-- ==== Sys2Proof/Machine/Dispatch.lean ====
section
/-! DEFINITION. What each instruction and each device event does: one meaning per row of the opcode table. -/
namespace Sys2Proof.Machine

**Task brief**
What you return should match every line above exactly.

**Response**
-- ==== Sys2Proof/Machine/Dispatch.lean ====
section
/-! DEFINITION. What each instruction and each device event does: one meaning per row of the opcode table. -/
namespace Sys2Proof.Machine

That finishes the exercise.